### ACTIVITY
Treat the line containing "bits (R50). -/" as the last one, and return every line exactly from the first line of the material below up to it.

### ENTRIES SUPPLIED
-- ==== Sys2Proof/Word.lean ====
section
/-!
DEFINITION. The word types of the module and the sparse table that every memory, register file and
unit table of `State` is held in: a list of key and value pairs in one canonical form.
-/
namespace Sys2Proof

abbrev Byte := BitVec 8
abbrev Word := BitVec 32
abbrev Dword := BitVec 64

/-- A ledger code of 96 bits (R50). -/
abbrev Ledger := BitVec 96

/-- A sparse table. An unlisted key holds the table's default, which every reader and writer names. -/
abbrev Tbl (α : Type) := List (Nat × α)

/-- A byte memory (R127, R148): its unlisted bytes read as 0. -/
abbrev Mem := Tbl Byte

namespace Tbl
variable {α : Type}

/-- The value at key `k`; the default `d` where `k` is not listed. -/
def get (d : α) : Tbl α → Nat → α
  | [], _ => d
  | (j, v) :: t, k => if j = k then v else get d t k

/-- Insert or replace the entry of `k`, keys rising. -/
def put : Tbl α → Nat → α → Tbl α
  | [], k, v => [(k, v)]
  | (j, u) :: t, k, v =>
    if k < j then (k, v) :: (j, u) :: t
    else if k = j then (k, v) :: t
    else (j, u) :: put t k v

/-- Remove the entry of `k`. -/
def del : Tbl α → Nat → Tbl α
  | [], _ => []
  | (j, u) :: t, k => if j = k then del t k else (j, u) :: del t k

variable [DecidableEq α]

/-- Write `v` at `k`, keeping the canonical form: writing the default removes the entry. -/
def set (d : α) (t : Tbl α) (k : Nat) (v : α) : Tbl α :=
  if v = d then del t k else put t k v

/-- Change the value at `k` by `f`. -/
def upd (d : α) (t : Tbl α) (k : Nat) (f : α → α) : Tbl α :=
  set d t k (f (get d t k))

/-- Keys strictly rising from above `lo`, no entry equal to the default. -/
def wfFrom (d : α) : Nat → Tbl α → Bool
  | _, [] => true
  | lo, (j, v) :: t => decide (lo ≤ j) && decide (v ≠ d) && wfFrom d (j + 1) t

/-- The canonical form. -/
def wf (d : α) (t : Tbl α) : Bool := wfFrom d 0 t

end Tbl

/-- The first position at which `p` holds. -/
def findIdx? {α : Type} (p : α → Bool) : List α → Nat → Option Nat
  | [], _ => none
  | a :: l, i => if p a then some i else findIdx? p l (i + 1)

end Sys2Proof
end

### TASK RESPONSE
-- ==== Sys2Proof/Word.lean ====
section
/-!
DEFINITION. The word types of the module and the sparse table that every memory, register file and
unit table of `State` is held in: a list of key and value pairs in one canonical form.
-/
namespace Sys2Proof

abbrev Byte := BitVec 8
abbrev Word := BitVec 32
abbrev Dword := BitVec 64

/-- A ledger code of 96 bits (R50). -/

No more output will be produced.